Description
In this assignment, you will implement some useful algorithms that apply to friendship graphs of the Facebook kind.
Background
In this program, you will implement some useful algorithms for graphs that represent friendships (e.g. Facebook). A friendship graph is an undirected graph without
any weights on the edges. It is a simple graph because there are no self loops (a self loop is an edge from a vertex to itself), or multiple edges (a multiple edge
means more than edge between a pair of vertices).
The vertices in the graphs for this assignment represent two kinds of people: students and non-students. Each vertex will store the name of the person. If the
person is a student, the name of the school will also be stored.

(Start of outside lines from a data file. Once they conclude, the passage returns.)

-- ==== Sys2Proof/Machine/AngMath.lean ====
section
/-! DEFINITION. The binary64 arithmetic of the angle estimator and the predictor (R193–R199, R206). -/

namespace Sys2Proof.Machine
open Sys2Proof

/-- Nanoseconds as binary64 seconds. -/
def secOf (ns : Int) : Nat := f64.div (f64.ofInt ns) (f64.ofInt 1000000000)

/-- An angle in 2^−32 turn as binary64 turns. -/
def angTurnsOf (th : Int) : Nat := f64.div (f64.ofInt th) (f64.ofInt 4294967296)

/-- Nearest integer, ties to even; a pattern that is not finite gives a free one (assumption log 1). -/
def roundI (x : Nat) : Int := if f64.nonFinite x then Config.nanRound x else (f64.toInt x).getD 0

/-- The exact value of a finite pattern. -/
def ratOf (x : Nat) : Rat :=
  match f64.dec x with
  | .fin n m e =>
    let v : Rat := if e ≥ 0 then (m * 2 ^ e.toNat : Nat) else (m : Rat) / (2 ^ (-e).toNat : Nat)
    if n then -v else v
  | _ => Config.nanRound x

/-- The floor of a pattern. -/
def floorI (x : Nat) : Int := (ratOf x).floor

/-- Half of a binary64 number. -/
def halfOf (x : Nat) : Nat := f64.div x (f64.ofInt 2)

/-- What the estimate of R198 gives at a boundary. -/
structure Est where
  /-- unwrapped angle in 2^−32 turn -/
  th : Int
  vel : Int
  acc : Int
  /-- |vel_b| is below the given number of 2^−16 turn/s -/
  slow : Bool
deriving DecidableEq, Repr

/-- Saturation to signed 32 bits. -/
def satS32 (x : Int) : Int := min (max x (-2147483648)) 2147483647

/-- The quadratic through three edges, evaluated at boundary `b` (R198); `still` is STILL.VEL. -/
def estimate (e0 e1 e2 : AEdge) (b : Nat) (still : Nat) : Est :=
  let t0 := secOf e0.t
  let t1 := secOf e1.t
  let t2 := secOf e2.t
  let h0 := angTurnsOf e0.th
  let h1 := angTurnsOf e1.th
  let h2 := angTurnsOf e2.th
  let sa := f64.div (f64.subt h0 h1) (f64.subt t0 t1)
  let sb := f64.div (f64.subt h1 h2) (f64.subt t1 t2)
  let ma := halfOf (f64.add t0 t1)
  let mb := halfOf (f64.add t1 t2)
  let acc := f64.div (f64.subt sa sb) (f64.subt ma mb)
  let vel0 := f64.add sa (f64.mul acc (f64.subt t0 ma))
  let dt := f64.subt (secOf b) t0
  let ang := f64.add (f64.add h0 (f64.mul vel0 dt)) (halfOf (f64.mul (f64.mul acc dt) dt))
  let vel := f64.add vel0 (f64.mul acc dt)
  let fl := floorI ang
  let frac := f64.subt ang (f64.ofInt fl)
  { th := fl * 4294967296 + roundI (f64.mul frac (f64.ofInt 4294967296))
    vel := satS32 (roundI (f64.mul vel (f64.ofInt 65536)))
    acc := satS32 (roundI (f64.mul acc (f64.ofInt 65536)))
    slow := f64.lt (f64.mul (f64.sgn false (f64.mag vel)) (f64.ofInt 65536)) (f64.ofInt still) }

/-- θ̂ of R199 at `dns` ns after the boundary, from the published TURNS, ANGLE, VEL and ACC. -/
def predict (turns angle vel acc : Word) (dns : Int) : Nat :=
  let d := secOf dns
  let a := f64.add (f64.ofInt turns.toInt) (angTurnsOf angle.toNat)
  let b := f64.add a (f64.mul (f64.div (f64.ofInt vel.toInt) (f64.ofInt 65536)) d)
  f64.add b (f64.mul (f64.div (f64.ofInt acc.toInt) (f64.ofInt 131072)) (f64.mul d d))

/-- The larger of two binary64 numbers. -/
def fmax (a b : Nat) : Nat := if f64.lt a b then b else a

/-- Unwrapped angle of a count position (R193, R194, R195, R197). -/
def edgeAngle (perTurn : Nat) (ofs : Word) (pos : Int) : Int := pos * 4294967296 / (perTurn : Int) + ofs.toNat

end Sys2Proof.Machine
end

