-- ==== Sys2Proof/Machine/Sent.lean ====
section
/-! DEFINITION. What the station puts out: frames, packets and pulses, as records in the state. -/

namespace Sys2Proof.Machine
open Sys2Proof

/-- One thing the station has put out. -/
inductive Sent
  /-- a raise sent to the stack master (R409) -/
  | stackRaise (source prio : Nat)
  /-- the outputs of a problem solved for a stack peer: station, template, number of the issue, values (R185) -/
  | peerResult (station template issue : Nat) (outs : List TWord)
  /-- a placed problem sent to a stack peer: the template's slot content with the captured inputs, and its AGE (R52, R185) -/
  | peerProblem (station template issue : Nat) (content : List Byte) (req : PReq) (age : Nat)
  /-- a CAN frame (R303, R306) -/
  | canFrame (k : Nat) (f : CanFrame)
  /-- one copy of a twin-leaf or presence telegram: leaf A on NET_A or leaf B on NET_B (R316, R317, R325) -/
  | telegram (leafB : Bool) (f : TelFrame)
  /-- a placed frame at a port (R315) -/
  | netFrame (port : Nat) (f : NetFrame)
  /-- a heartbeat; the truth value is the departure mark of R394 -/
  | heartbeat (w : Word) (depart : Bool)
  /-- a part of the distributed input set; true is the part due at + 4 µs (R262) -/
  | inputSet (rest : Bool) (items : List SetItem)
  /-- an angle-synchronous sample, distributed by the event instant + 2.8 µs (R217) -/
  | angSample (n : Nat) (w : TWord)
  /-- the running image, the pages and the stream of a resynchronisation, all of which is there at its last T4 boundary (R275) -/
  | syncSet (x : SyncSet)
  /-- the mark of a T4 boundary at the end of a resynchronisation's stream: the instant of the boundary (R275) -/
  | syncMark (b : Nat)
  /-- the headers of the timed packets in which the next thing put out leaves on a link (R45) -/
  | headers (l : List (Vector Word 3))
  /-- the staged change package, for the standby's checks (R128) -/
  | changePackage (p : List Byte)
  /-- the digests of a T2 boundary (R272) -/
  | digests (l : List (BitVec 64))
  /-- the mismatch mask returned by the standby (R272) -/
  | mask (m : BitVec 10)
  /-- a stack transfer relayed over the Sash link (R285) -/
  | sashXfer (i : Nat) (vals : List TWord)
  /-- a timed stack transfer (R284) -/
  | stackXfer (i : Nat) (vals : List TWord)
  /-- a message of the stack, on these ports, or on the Sash link where none is given (R282, R283, R288, R291–R293) -/
  | stack (to_ : List (Option (Fin 3))) (p : TPkt)
  /-- the latched set of a snapshot, placed background traffic to the master: ID, station time, values (R293) -/
  | snapSet (id : BitVec 16) (t : BitVec 64) (d : List (Nat × TWord))
  /-- the link-level symbol of a stack reset (R294) -/
  | resetSymbol
  /-- a Transom packet forwarded on port 0 UP, 1 DOWN_A or 2 DOWN_B (R280) -/
  | forward (port : Nat)
  /-- a placed packet that an arbiter has granted, with its header (R45, R53) -/
  | packet (t : PlTarget) (h : Vector Word 3)
deriving DecidableEq, Repr

end Sys2Proof.Machine
end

Here’s a sample friendship graph:
(sam,rutgers)—(jane,rutgers)—–(bob,rutgers) (sergei,rutgers)
| | |
| | |
(kaitlin,rutgers) (samir)—-(aparna,rutgers)
| |
| |
(ming,penn state)—-(nick,penn state)—-(ricardo,penn state)
|
|
(heather,penn state)
(michele,cornell)—-(rachel)
|
|
(rich,ucla)—(tom,ucla)
Note that the graph may not be connected, as seen in this example in which there are two “islands” or cliques that are not connected to each other by any edge.
Also see that all the vertices represent students with names of schools, except for rachel and samir, who are not students.
Algorithms
1. Shortest path: Intro chain
sam wants an intro to aparna through friends and friends of friends. There are two possible chains of intros:
sam–jane–kaitlin–nick–ricardo–aparna
or
sam–jane–bob–samir–aparna
The second chain is preferable since it is shorter.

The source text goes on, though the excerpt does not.